*Exercise prompt*
Using the data that follows, return exactly the lines from the one that contains "def pairCmd : Cmd" through the one that contains "5 0).wr Reg.QM_Q_CFG_GROUP", ends included.

*Records to process*
-- ==== Sys2Proof/Tests/Slice0.lean ====
section
/-! SUPPORT. Small tests: the well-formedness checks, worked examples of the spec, and for every clause of every statement a state and
operands that meet its hypotheses. -/
set_option Elab.async false
set_option linter.unusedVariables false
namespace Sys2Proof
namespace Machine

/-! Helpers: modules with some fields set, and operands -/

/-- Event `e` of instance `i` is not masked. -/
def Dev.unmask (d : Dev) (e : Event) (i : Nat) : Dev := d.wr Reg.PAGE_ERR_MASK (pageOf e.blk i) 0

/-- The module powered, in start-up state `n`. -/
def Dev.inState (d : Dev) (n : Nat) : Dev := { d with boot := { d.boot with power := true } }.wr Reg.BT_STATE_STATE 0 n

/-- The module in READY. -/
def Dev.up (d : Dev) : Dev := d.inState 7

/-- An entry of zeros. -/
def c0 : Cmd := ⟨0, 0, 0, 0, 0, 0, 0, 0, 0⟩

/-- A register field back at its reset value in every instance. -/
def Dev.clr (d : Dev) (f : Field) : Dev := { d with regs := NMap.erase d.regs f.id }

/-- Staging granules 24576 and 24577 assigned to partition 0, vector engines free. -/
def Dev.feReady (d : Dev) : Dev := ((((({ d with badMem := [], engOwner := [] }.up.clr Reg.QS_ROWBUF_EN).clr Reg.VE_STATUS_FAULTED).wr
  Reg.PA_MEM_OWNER_OWNER 24576 0).wr Reg.PA_MEM_OWNER_ASSIGNED 24576 1).wr Reg.PA_MEM_OWNER_OWNER 24577 0).wr Reg.PA_MEM_OWNER_ASSIGNED 24577 1

/-- A routine at the start of staging, for the running firmware. -/
def Dev.routineAt (d : Dev) : Dev := (((((((d.wr Reg.BT_FW_SFW_IF_VER 0 0x203).clr Reg.VE_STATUS_STATE).wr Reg.QM_Q_CFG_PARTITION 5 0).putLe
  stagingBase 4 0x52564448).putLe (stagingBase + 4) 2 0x200).putLe (stagingBase + 16) 4 0x1000).putLe (stagingBase + 20) 4 64)

/-- The first two HBM granules assigned to partition 0. -/
def Dev.hbmReady (d : Dev) : Dev := (((({ d with badMem := [] }.up.wr Reg.CS_STATUS_LOST_STACKS 0 0).wr Reg.PA_MEM_OWNER_OWNER 0 0).wr
  Reg.PA_MEM_OWNER_ASSIGNED 0 1).wr Reg.PA_MEM_OWNER_OWNER 1 0).wr Reg.PA_MEM_OWNER_ASSIGNED 1 1

/-- An entry of queue 5 for PT3. -/
def ct : Cmd := { c0 with queue := 5, w1 := 3 * 2 ^ 32 }

/-- PT3 in service, held by partition 0, with queue 5 of partition 0. -/
def Dev.tileReady (d : Dev) : Dev := (((({ d with waits := [] }.up.wr Reg.QM_Q_CFG_PARTITION 5 0).wr Reg.PA_TILE_CFG_HOLDER 3 0).wr
  Reg.CC_STATUS_STATE 3 0).wr Reg.PT_STATUS_SVC 3 2).wr Reg.PM_CAL_TILE_RUNNING 3 0

/-- An EPOCH on imported scales. -/
def epc : Cmd := { ct with w2 := 4096, w3 := 4 + 512 * 65536, w4 := 256, w5 := 65536 + 2 ^ 52, w6 := 8 * 2 ^ 48 + 2 ^ 57 + 131072, w7 := 8192 }

/-- The same for an I8 pass pair. -/
def pairCmd : Cmd := { epc with w5 := 65536 + 2 ^ 52 + 2 ^ 49 }

/-- A run of it. -/
def pairRun : Run := { id := 4, c := pairCmd, target := 4, img := pairCmd, firstHi := true, limit := 5, packed := 5, started := 5 }

/-- A row of it, decided. -/
def pairRow : Row :=
  { tag := 7, run := 4, idx := 0, pass := 0, width := 1, codes := [], stok := 0, zp := 0, key := 9, dec := (List.range 8).map (fun k => (k, [3, -7])) }

/-- REFIN within its coarse window. -/
def Dev.refinFine (d : Dev) : Dev := (d.wr Reg.LL_REFIN_IN_TOL 16 1).wr Reg.LL_REFIN_REFIN 16 12500

/-- The locks of PT3 not frozen. -/
def Dev.locksFree (d : Dev) : Dev := (d.up.wr Reg.LK_CTRL_FREEZE 3 0).wr Reg.HM_CTRL_DITHER_EN 3 1

/-- Port `p` in direct mode. -/
def Dev.direct (d : Dev) (p : Nat) : Dev := d.wr Reg.FX_CTRL_MODE p 3

/-- Leadline unit `u` ready for a regular pass on trigger `trig`. -/
def Dev.passOk (d : Dev) (u trig : Nat) : Dev := (((((((d.up.wr Reg.LL_CTRL_REG_EN u 1).wr Reg.LL_STATUS_SYSCAL_BUSY u 0).wr Reg.LL_STATUS_REG_STATE
  u 1).wr Reg.LL_RING_HEAD_RECORD u 0).wr Reg.LL_RING_TAIL_RECORD u 0).wr Reg.LL_LEN_REG_LEN u 5).wr Reg.LL_RING_SIZE_LOG2 u 14).wr
  Reg.LL_CTRL_REG_TRIG u trig

/-- A list entry of 40 channels. -/
def llBig : Nat := 1 + 39 * 2 ^ 22

/-- A LIVE coil of two frames. -/
def ck : Coil := { state := 1, cls := 0, ext := [0x2000000, 0x2001000], gen := 7, owner := 0 }

/-- A coil command on slot 9. -/
def cc : Cmd := { ct with w2 := 7 * 2 ^ 32 + 9 }

/-- The context store in service with contents `x`. -/
def Dev.coilOn (d : Dev) (x : CoilStore) : Dev := ((((((((({ d with coilOps := [], coil := x }.hbmReady.wr Reg.CS_CTRL_EN 0 1).wr
  Reg.CS_STATUS_READY 0 1).wr Reg.CS_TABLE_LOG2_SLOTS 0 16).wr Reg.CS_TABLE0_BASE 0 16).wr Reg.CS_TABLE1_BASE 0 (2 ^ 20)).wr Reg.QM_Q_CFG_PARTITION
  5 0).wr Reg.QM_Q_CFG_GROUP 5 0).wr Reg.CS_STATUS_LOST_LPDDR 0 0).wr Reg.CS_PART_HOSTBASE_BASE 0 0)

/-- The same with coil `k` in slot 9. -/
def Dev.coilK (d : Dev) (k : Coil) : Dev := d.coilOn { coils := [(9, k)], fresh := 12, chunks := [(0, { used := [8192, 8193] })] }

/-- A fabric key. -/
def fk : FKey := ⟨3, [1, 2, 3, 4]⟩

/-- The transport in service with contents `f`, one link up, peer 8 known. -/
def Dev.fabOn (d : Dev) (f : Fabric) : Dev :=
  (((((((({ d with parts := [(0, { cur := some fk })], fabric := { f with links := if f.links = [] then [(17, { up := true })] else f.links } }.up.wr
  Reg.GT_CTRL_EN 0 1).wr Reg.GT_NODE_FNID 0 40).wr Reg.GT_PEER_STATE 8 1).wr Reg.GT_PEER_INCARNATION 8 6).wr Reg.FX_CTRL_MODE 2 3).wr
  Reg.GT_CTRL_MODE 0 0).wr Reg.GT_ROUTE 8 1).wr Reg.GT_ROUTE 0 0)

/-- A packet from peer 8 on that link. -/
def pk : Packet :=
  { typ := 3, last := true, ordered := false, hops := 0, src := 8, dst := 40, part := 0, psn := 5, idx := 0, queue := 3, inc := 6, keyId := 3, time := 0, ext := [], data := [], tag := 0, ce := false, port := 2, lane := 1 }

/-- The packet with its tag. -/
def sgn (p : Packet) : Packet := { p with tag := p.tagUnder fk }

/-- A message in flight. -/
def mg : Msg :=
  { id := 4, peer := 8, part := 0, queue := 5, typ := 3, ordered := false, reply := false, fin := .cmd { ct with w2 := 8 * 2 ^ 48 }, ext := [4096, 8], data := [1, 2], total := 1, key := some fk, base := 70, next := 1 }

/-- Its packet in flight. -/
def ou : Out := { msg := 4, idx := 0, peer := 8, part := 0, psn := 70, path := 0, links := 1, timer := 0 }

/-- An ACK of it. -/
def acks (f st : Nat) : Packet := sgn { pk with typ := 0, psn := 2 ^ 47 + 3, ext := [BitVec.ofNat 64 (70 + f * 2 ^ 48), BitVec.ofNat 64 st] }

/-- A frame kept for replay. -/
def rp : Replay := ⟨6, { pk with src := 40, dst := 8 }, 0, 2⟩

/-- A remote command to peer 8. -/
def tcmd : Cmd := { ct with w2 := 8 * 2 ^ 48 + 0x1000, w3 := 0x2000 + 2 ^ 48, w4 := 40, w5 := 9 }

/-- An EPOCH that loads a bank. -/
def bk : Cmd :=
  { ct with w4 := 256, w5 := BitVec.ofNat 64 (65536 + 2 ^ 52), w6 := BitVec.ofNat 64 (8 * 2 ^ 48 + 2 ^ 57 + 131072), w7 := BitVec.ofNat 64 4096 }

/-- An EPOCH on codes already packed. -/
def packed : Cmd := { epc with w6 := 8 * 2 ^ 48 + 3 * 2 ^ 55 + 2 ^ 57 + 131072 }

/-- A module that takes it. -/
def bkDev : Dev := ((({ ({} : Dev) with mem := [] }.hbmReady.tileReady.wr Reg.PT_CTRL_TILE_EN 3 0).wr Reg.QM_TILE_PREEMPT_BITS 0 0).setTile 3
  { nextSeq := 4 }).putLe 70000 8 5

/-- What an image read gave. -/
def epLv : Image → List Int × List Nat × Nat | .ok a b c => (a, b, c) | _ => ([], [], 0)

/-- Partition 0 stalled for a second at one WAIT of queue 5, with deadlock action `act`. -/
def stalledDev (act : Nat) : Dev :=
  let d : Dev := { queues := [(5, { slots := [⟨ct, 0, true, false, 0⟩] })], waits := [⟨7, .knot 70, .queue 5, 0, 5, 9, some ct⟩],
                   knots := [(70, { waiters := [⟨7, .queue 5, 0, 9, false⟩] })] }
  (((((d.up.wr Reg.SY_CTRL_DL_EN 0 1).wr Reg.SY_CTRL_DL_ACTION 0 act).wr Reg.QM_Q_STATE_STATE 5 2).wr Reg.SY_PART_STATE_STALLED 0 1).wr
    Reg.SY_PART_STATE_STALLED_US 0 (10 ^ 6)).wr Reg.SY_CTRL_DL_TIME 0 (10 ^ 6) |>.unmask Ev.SY_DEADLOCK 0 |>.wr Reg.TR_CTRL_EN 0 0

/-- A vector engine at work on INT8 sums in staging. -/
def macDev : Dev :=
  { ({} : Dev) with engines := [(3, { cmd := some { c0 with queue := 5 } })],
                    mem := [(stagingBase, 4), (stagingBase + 4, 0x80), (stagingBase + 5, 9), (stagingBase + 6, 0x7F)] }.feReady.wr Reg.TR_CTRL_EN 0 0

/-- A copy of 24 bytes to host memory. -/
def toHostCmd : Cmd :=
  { c0 with queue := 5, w0 := 0x30, w1 := 2 * 2 ^ 36, w2 := BitVec.ofNat 64 stagingBase, w3 := BitVec.ofNat 64 (hostBase + 64), w4 := 24 + 2 ^ 32 }

/-- The module past the steps of R321, in start-up state `n`. -/
def discovering (n : Nat) : Dev :=
  (((((List.range 4).foldl (fun (x : Dev) q => (x.wr Reg.LS_STATUS_AT_TARGET q 1).wr Reg.HM_STATUS_RAIL_OPEN (4 * q) 0)
    ({ ({} : Dev) with fabric := { coord := { members := [⟨40, 7, 6, 0, 0, 0, false⟩] } } }.inState n)).wr Reg.GT_COORD_COORD_VALID 0 1).wr
    Reg.GT_NODE_VALID 0 1).wr Reg.TM_CTRL_LOCKED 0 1)

/-- A row of run 4 under load 8. -/
def rowA : Row := ⟨7, 4, 0, 0, 8, [1, 2], 3, 4, 8, [], [], false⟩

/-- A run of `epc` on load 8. -/
def runA : Run := { id := 4, c := epc, target := 4, img := epc, firstHi := false, limit := 5, packed := 2 }

/-- A load of bank B, its levels sent or not. -/
def loadB (sent : Bool) : Load := ⟨true, 8, [1, 2], [3], 0, 0, 0, none, 0, sent, false, some ct⟩

/-- A run on codes already packed. -/
def runP : Run := { runA with c := packed, img := packed, recs := [0, 0, 0x800100] }

/-- PT3 with a row of a run ready to be added. -/
def addDev : Dev :=
  ((({ ({} : Dev) with mem := [(acBase 3, 5)] }.tileReady.wr Reg.TR_CTRL_EN 0 0).wr Reg.PT_STATUS_ACTIVE_BANK 3 0).setTile 3
    { runs := [{ runA with packed := 5, started := 5 }], rows := [{ rowA with width := 1, dec := (List.range 8).map (fun k => (k, [3, -7])) }]
      bankA := { loaded := true, key := 8, levels := [1, 2, 3], scales := [0x7F00], verified := true } })

/-- Tiles of quadrant 1 at the end of a rate change. -/
def rateDev : Dev :=
  (List.range 4).foldl (fun (x : Dev) i => (x.wr Reg.PT_STATUS_SVC (4 + i) 5).wr Reg.PM_CAL_TILE_RUNNING (4 + i) 0)
    ({ ({} : Dev) with rate := [(1, 3)] }.up.wr Reg.PT_CTRL_QRATE 4 1)

/-- PT3 with two rings of heater group 6 locked, two frames after reset. -/
def lockDev : Dev :=
  { ({} : Dev) with frames := 2, rings := [(3, { on := true, rings := [(100, { int := 4096 * 5, state := 2 }), (101, { int := 2 })] })] }.locksFree

/-- The context store with room for a coil in HBM. -/
def allocDev : Dev :=
  (((((((({} : Dev).coilOn { coils := [(9, ck)], fresh := 9 + 1 }).wr Reg.CS_PART_SLOTS_LIVE 0 2).wr Reg.CS_PART_SLOTS_SLOT_QUOTA 0 4).wr
    Reg.CS_POL_DATA 128 4).wr Reg.CS_POOL_POOL_CHUNKS 0 2).wr Reg.PA_MEM_OWNER_ASSIGNED 1022 1).wr Reg.PA_MEM_OWNER_ASSIGNED 1023 1).wr
    Reg.CS_PART_QUOTA_HBM 0 5

/-- The context store with a coil and room in LPDDR. -/
def moveDev : Dev :=
  (((({} : Dev).coilK ck).wr Reg.CS_PART_QUOTA_LPDDR 0 5).wr Reg.CS_POOL_POOL_CHUNKS 8 2).wr Reg.PA_MEM_OWNER_ASSIGNED 10238 1 |>.wr
    Reg.PA_MEM_OWNER_ASSIGNED 10239 1

theorem some_get (o : Option (Dev × Nat × List Nat)) (h : o.isSome = true) : ∃ u b l, o = some (u, b, l) := by
  cases o with
  | none => cases h
  | some x => exact ⟨x.1, x.2.1, x.2.2, rfl⟩

/-- A move of the coil in slot 9 of a kind, under way. -/
def mv (k : MoveKind) (dst : List Nat) : Move := { slot := 9, gen := 7, kind := k, tier := 0, dst := dst, started := true }

/-- A module that lends peer 8 two pages. -/
def lendDev : Dev :=
  ({ ({} : Dev) with mem := [(0x4000, 8)] }.fabOn {}).coilOn
    { coils := [(9, ck)], fresh := 12, loans := [⟨8, 0x700000004, [(0, 0x4001), (2, 0x5001)]⟩] }

/-- A message of peer 8 on the coil it lent. -/
def lendMsg (kind off : Nat) (data : List Byte) : Packet :=
  { pk with typ := 8, ext := [0x700000004, BitVec.ofNat 64 kind, BitVec.ofNat 64 off], data := data }

/-- A coordinator whose members are the tree that one more demand gives. -/
def demandDev : Dev :=
  let x := (({} : Dev).fabOn {}).wr Reg.ID_SERIAL 0 999 |>.wr Reg.GT_COORD_IS_COORD 0 1
  let u := x.takeDemand 8 [] 4 true []
  { x with fabric := { x.fabric with coord := { x.fabric.coord with members := (u.tree u.seats).map (fun (m : Seat) => m.1) } } }

/-- Codes of a plane, five of them out of range. -/
def oorCodes : List Int := (List.range 1152).map (fun i => if i % 300 = 5 then 481 + 2 else 0)

theorem out_of_table (s : Dev) (a n : Nat) (h : ∀ b ∈ [s.rd Reg.CS_TABLE0_BASE 0, s.rd Reg.CS_TABLE1_BASE 0], a + n ≤ b * 65536 ∨ b * 65536 + s.tableSlots * 128 ≤ a) :
    ∀ j, j < n → ¬ s.inTable (a + j) := by
  intro j hj ⟨b, hb, h1, h2⟩
  have := h b hb
  omega

theorem authentic_sgn (s : Dev) (p : Packet) (h : s.recvKey p.part p.keyId = some fk) : s.authentic (sgn p) = true := by
  have h' : s.recvKey (sgn p).part (sgn p).keyId = some fk := h
  unfold Dev.authentic
  rw [h']
  exact beq_self_eq_true _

*Exercise solution*
def pairCmd : Cmd := { epc with w5 := 65536 + 2 ^ 52 + 2 ^ 49 }

/-- A run of it. -/
def pairRun : Run := { id := 4, c := pairCmd, target := 4, img := pairCmd, firstHi := true, limit := 5, packed := 5, started := 5 }

/-- A row of it, decided. -/
def pairRow : Row :=
  { tag := 7, run := 4, idx := 0, pass := 0, width := 1, codes := [], stok := 0, zp := 0, key := 9, dec := (List.range 8).map (fun k => (k, [3, -7])) }

/-- REFIN within its coarse window. -/
def Dev.refinFine (d : Dev) : Dev := (d.wr Reg.LL_REFIN_IN_TOL 16 1).wr Reg.LL_REFIN_REFIN 16 12500

/-- The locks of PT3 not frozen. -/
def Dev.locksFree (d : Dev) : Dev := (d.up.wr Reg.LK_CTRL_FREEZE 3 0).wr Reg.HM_CTRL_DITHER_EN 3 1

/-- Port `p` in direct mode. -/
def Dev.direct (d : Dev) (p : Nat) : Dev := d.wr Reg.FX_CTRL_MODE p 3

/-- Leadline unit `u` ready for a regular pass on trigger `trig`. -/
def Dev.passOk (d : Dev) (u trig : Nat) : Dev := (((((((d.up.wr Reg.LL_CTRL_REG_EN u 1).wr Reg.LL_STATUS_SYSCAL_BUSY u 0).wr Reg.LL_STATUS_REG_STATE
  u 1).wr Reg.LL_RING_HEAD_RECORD u 0).wr Reg.LL_RING_TAIL_RECORD u 0).wr Reg.LL_LEN_REG_LEN u 5).wr Reg.LL_RING_SIZE_LOG2 u 14).wr
  Reg.LL_CTRL_REG_TRIG u trig

/-- A list entry of 40 channels. -/
def llBig : Nat := 1 + 39 * 2 ^ 22

/-- A LIVE coil of two frames. -/
def ck : Coil := { state := 1, cls := 0, ext := [0x2000000, 0x2001000], gen := 7, owner := 0 }

/-- A coil command on slot 9. -/
def cc : Cmd := { ct with w2 := 7 * 2 ^ 32 + 9 }

/-- The context store in service with contents `x`. -/
def Dev.coilOn (d : Dev) (x : CoilStore) : Dev := ((((((((({ d with coilOps := [], coil := x }.hbmReady.wr Reg.CS_CTRL_EN 0 1).wr
  Reg.CS_STATUS_READY 0 1).wr Reg.CS_TABLE_LOG2_SLOTS 0 16).wr Reg.CS_TABLE0_BASE 0 16).wr Reg.CS_TABLE1_BASE 0 (2 ^ 20)).wr Reg.QM_Q_CFG_PARTITION
  5 0).wr Reg.QM_Q_CFG_GROUP 5 0).wr Reg.CS_STATUS_LOST_LPDDR 0 0).wr Reg.CS_PART_HOSTBASE_BASE 0 0)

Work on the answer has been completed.